Because right now, it accounts for thousands of deaths per year in the US alone. It also affects the mental health of entire communities. Young people are losing hope, and they are not even waiting to grow up before they choose to die.
• 4,599 US suicides of youth between ages 10-24 in 2004
http://www.cdc.gov/mmwr/preview/mmwrhtml/mm5635a2.htm
Police officers, those who would be "first responders" to suicide, are also suffering from depression:
• Suicide rates jolt police culture
http://www.usatoday.com/news/nation/2007-02-08-police-suicides_x.htm
Beyond this, the rate of suicide-homicides in the US, and around the world, is on a rate of dramatic increase.
In 2006, an angry milk truck driver decided to kill Amish girls:
• The Copycat Effect: Homicide = Suicide Turned Outward
http://copycateffect.blogspot.com/2006/10/homicide-suicide-turned-outward.html
In the time since I made my appeal, a Pakistani school girl is dead, blown up on a bus because a distraught young man thought his life on Earth, and her life, and the other lives lost that day were collectively worth less than his violent ideals.
I am reading right now about a Nevada police officer who committed suicide, unable to cope with the crushing psychological pressure of enforcing laws and living a normal existence in a so-called civilized nation.
What part of this debate is directly aiding the survival of such people?
The Violence Policy Center (VPC) is looking to create a database to track murder-suicides as a new and growing phenomenon:
"As of yet, no national database or tracking system exists to systematically document the toll in death and injury of murder-suicide in the United States." — American Roulete, Violence Policy Center
I see this as an immediate and present community and global concern, because it is what justified the 9/11 attackers to commit suicide while killing nearly 3,000 people and plunged the United States into international warfare.
I lost another friend this year to suicide. A classmate from college. A friend.
Humanity is losing tens of thousands of lives, and trillions of dollars. What part of "help now" do I need to express clearer?
Hence, my appeal to support a suicide prevention walk in 2008.
In return, rather than a donation, I was met with a bargain. Then an argument.
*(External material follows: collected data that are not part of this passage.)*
-- ==== Sys2Proof/Laws/KeptConv.lean ====
section
/-! SUPPORT. What the operations of Conv.lean keep (Laws/Kept.lean). -/
namespace Sys2Proof.Machine
set_option linter.all false

theorem kept_effSlide {s0 : State} (s : State) (c : Nat) (slide : Option Nat) (hk : Kept s0 s)  : Kept s0 (State.effSlide s c slide) := by
  unfold State.effSlide
  repeat' first
    | with_reducible assumption
    | with_reducible first
        | apply kept_moveBase
    | ((try lift_lets -underBinder); intro x; clear_value (hx : x = _); first
        | refine Kept.cut (s := s0) hx ?_ (fun kx => ?_)
        | refine Kept.cut2 (s := s0) hx ?_ (fun kx => ?_)
        | (have : Mgmt := x; subst hx)
        | clear hx)
    | split
    | (with_reducible first | apply Kept.upd | apply Kept.updM | apply Kept.updT | apply Kept.updTM) <;> with_reducible first | assumption | apply kept_moveBase

theorem kept_effDone {s0 : State} (s : State) (c : Nat) (q : Nat) (r : Reply) (hk : Kept s0 s)  : Kept s0 (State.effDone s c q r) := by
  unfold State.effDone
  repeat' first
    | with_reducible assumption
    | with_reducible first
        | apply kept_setCache
        | apply kept_setConv
    | ((try lift_lets -underBinder); intro x; clear_value (hx : x = _); first
        | refine Kept.cut (s := s0) hx ?_ (fun kx => ?_)
        | refine Kept.cut2 (s := s0) hx ?_ (fun kx => ?_)
        | (have : Mgmt := x; subst hx)
        | clear hx)
    | split
    | (with_reducible first | apply Kept.upd | apply Kept.updM | apply Kept.updT | apply Kept.updTM) <;> with_reducible first | assumption | apply kept_setCache | apply kept_setConv

theorem kept_effAck {s0 : State} (s : State) (c : Nat) (d : Desc) (hk : Kept s0 s)  : Kept s0 (State.effAck s c d) := by
  unfold State.effAck
  repeat' first
    | with_reducible assumption
    | with_reducible first
        | apply kept_moveBase
    | ((try lift_lets -underBinder); intro x; clear_value (hx : x = _); first
        | refine Kept.cut (s := s0) hx ?_ (fun kx => ?_)
        | refine Kept.cut2 (s := s0) hx ?_ (fun kx => ?_)
        | (have : Mgmt := x; subst hx)
        | clear hx)
    | split
    | (with_reducible first | apply Kept.upd | apply Kept.updM | apply Kept.updT | apply Kept.updTM) <;> with_reducible first | assumption | apply kept_moveBase

theorem kept_effClose {s0 : State} (s : State) (c : Nat) (d : Desc) (hk : Kept s0 s)  : Kept s0 (State.effClose s c d) := by
  unfold State.effClose
  repeat' first
    | with_reducible assumption
    | with_reducible first
        | apply kept_setConv
    | ((try lift_lets -underBinder); intro x; clear_value (hx : x = _); first
        | refine Kept.cut (s := s0) hx ?_ (fun kx => ?_)
        | refine Kept.cut2 (s := s0) hx ?_ (fun kx => ?_)
        | (have : Mgmt := x; subst hx)
        | clear hx)
    | split
    | (with_reducible first | apply Kept.upd | apply Kept.updM | apply Kept.updT | apply Kept.updTM) <;> with_reducible first | assumption | apply kept_setConv

theorem kept_effLast {s0 : State} (s : State) (c : Nat) (t : Nat) (hk : Kept s0 s)  : Kept s0 (State.effLast s c t) := by
  unfold State.effLast
  repeat' first
    | with_reducible assumption
    | with_reducible first
        | apply kept_setConv
    | ((try lift_lets -underBinder); intro x; clear_value (hx : x = _); first
        | refine Kept.cut (s := s0) hx ?_ (fun kx => ?_)
        | refine Kept.cut2 (s := s0) hx ?_ (fun kx => ?_)
        | (have : Mgmt := x; subst hx)
        | clear hx)
    | split
    | (with_reducible first | apply Kept.upd | apply Kept.updM | apply Kept.updT | apply Kept.updTM) <;> with_reducible first | assumption | apply kept_setConv

theorem kept_convEffects {s0 : State} (s : State) (c : Nat) (d : Desc) (st : WinStep) (r : Reply) (hk : Kept s0 s)  : Kept s0 (State.convEffects s c d st r) := by
  unfold State.convEffects
  repeat' first
    | with_reducible assumption
    | with_reducible first
        | apply kept_effLast
        | apply kept_effAck
        | apply kept_closeIfPast
        | apply kept_effClose
        | apply kept_setConv
        | apply kept_effDone
        | apply kept_effSlide
    | ((try lift_lets -underBinder); intro x; clear_value (hx : x = _); first
        | refine Kept.cut (s := s0) hx ?_ (fun kx => ?_)
        | refine Kept.cut2 (s := s0) hx ?_ (fun kx => ?_)
        | (have : Mgmt := x; subst hx)
        | clear hx)
    | split
    | (with_reducible first | apply Kept.upd | apply Kept.updM | apply Kept.updT | apply Kept.updTM) <;> with_reducible first | assumption | apply kept_effLast | apply kept_effAck | apply kept_closeIfPast | apply kept_effClose | apply kept_setConv | apply kept_effDone | apply kept_effSlide

theorem kept_ctxEffects {s0 : State} (s : State) (m : Msg) (hk : Kept s0 s)  : Kept s0 (State.ctxEffects s m) := by
  unfold State.ctxEffects
  repeat' first
    | with_reducible assumption
    | with_reducible first
        | apply kept_closeCtx
        | apply kept_posGood
    | ((try lift_lets -underBinder); intro x; clear_value (hx : x = _); first
        | refine Kept.cut (s := s0) hx ?_ (fun kx => ?_)
        | refine Kept.cut2 (s := s0) hx ?_ (fun kx => ?_)
        | (have : Mgmt := x; subst hx)
        | clear hx)
    | split
    | (with_reducible first | apply Kept.upd | apply Kept.updM | apply Kept.updT | apply Kept.updTM) <;> with_reducible first | assumption | apply kept_closeCtx | apply kept_posGood

theorem kept_effectsApply {s0 : State} (s : State) (n : Nat) (hk : Kept s0 s)  : Kept s0 (State.effectsApply s n) := by
  unfold State.effectsApply
  repeat' first
    | with_reducible assumption
    | with_reducible first
        | apply kept_convEffects
        | apply kept_twinFreed
        | apply kept_gc
        | apply kept_endMsg
        | apply kept_ctxEffects
    | ((try lift_lets -underBinder); intro x; clear_value (hx : x = _); first
        | refine Kept.cut (s := s0) hx ?_ (fun kx => ?_)
        | refine Kept.cut2 (s := s0) hx ?_ (fun kx => ?_)
        | (have : Mgmt := x; subst hx)
        | clear hx)
    | split
    | (with_reducible first | apply Kept.upd | apply Kept.updM | apply Kept.updT | apply Kept.updTM) <;> with_reducible first | assumption | apply kept_convEffects | apply kept_twinFreed | apply kept_gc | apply kept_endMsg | apply kept_ctxEffects

theorem kept_gapExpire {s0 : State} (s : State) (n : Nat) (hk : Kept s0 s)  : Kept s0 (State.gapExpire s n) := by
  unfold State.gapExpire
  repeat' first
    | with_reducible assumption
    | with_reducible first
        | apply kept_failMsg
        | apply kept_settle
        | apply kept_answerW
        | apply kept_count
    | ((try lift_lets -underBinder); intro x; clear_value (hx : x = _); first
        | refine Kept.cut (s := s0) hx ?_ (fun kx => ?_)
        | refine Kept.cut2 (s := s0) hx ?_ (fun kx => ?_)
        | (have : Mgmt := x; subst hx)
        | clear hx)
    | split
    | (with_reducible first | apply Kept.upd | apply Kept.updM | apply Kept.updT | apply Kept.updTM) <;> with_reducible first | assumption | apply kept_failMsg | apply kept_settle | apply kept_answerW | apply kept_count

theorem kept_seqWaitTimeout {s0 : State} (s : State) (n : Nat) (hk : Kept s0 s)  : Kept s0 (State.seqWaitTimeout s n) := by
  unfold State.seqWaitTimeout
  repeat' first
    | with_reducible assumption
    | with_reducible first
        | apply kept_answerMsg
        | apply kept_settle
        | apply kept_count
    | ((try lift_lets -underBinder); intro x; clear_value (hx : x = _); first
        | refine Kept.cut (s := s0) hx ?_ (fun kx => ?_)
        | refine Kept.cut2 (s := s0) hx ?_ (fun kx => ?_)
        | (have : Mgmt := x; subst hx)
        | clear hx)
    | split
    | (with_reducible first | apply Kept.upd | apply Kept.updM | apply Kept.updT | apply Kept.updTM) <;> with_reducible first | assumption | apply kept_answerMsg | apply kept_settle | apply kept_count

end Sys2Proof.Machine
end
You, my own sister, came and wrote here — for what purpose exactly?
Why are you even entering into this discussion?
What goal do you wish to achieve?
What are you seeking to help achieve?
Still, on my shelf here — I'm looking at it — I have the book about George Harrison's life I bought you for your birthday a while ago. I've held onto it. I somehow misplaced your zip code. Hugh here refused to give me your phone number or provide your full address. So it was clear to me last month a lack of trust existed between us.
When you wish, email me your full address (including zip code) and I'll send you your birthday present.
Meanwhile, try to elevate the game and think about more than just ourselves in this argument. People are quite literally dying as we debate.
For those who would have hoped for something a bit less pedestrian, more in the vein of Jesus, Buddha, Aristotle or Descartes than Jerry Springer, you have my apologies this has so far been the sum, tone and point of the discourse.
However, it is quite human and typical. Welcome to the world circa 2008. We squabble while the world moves on. We fiddle as Rome burns. Heaven help us all.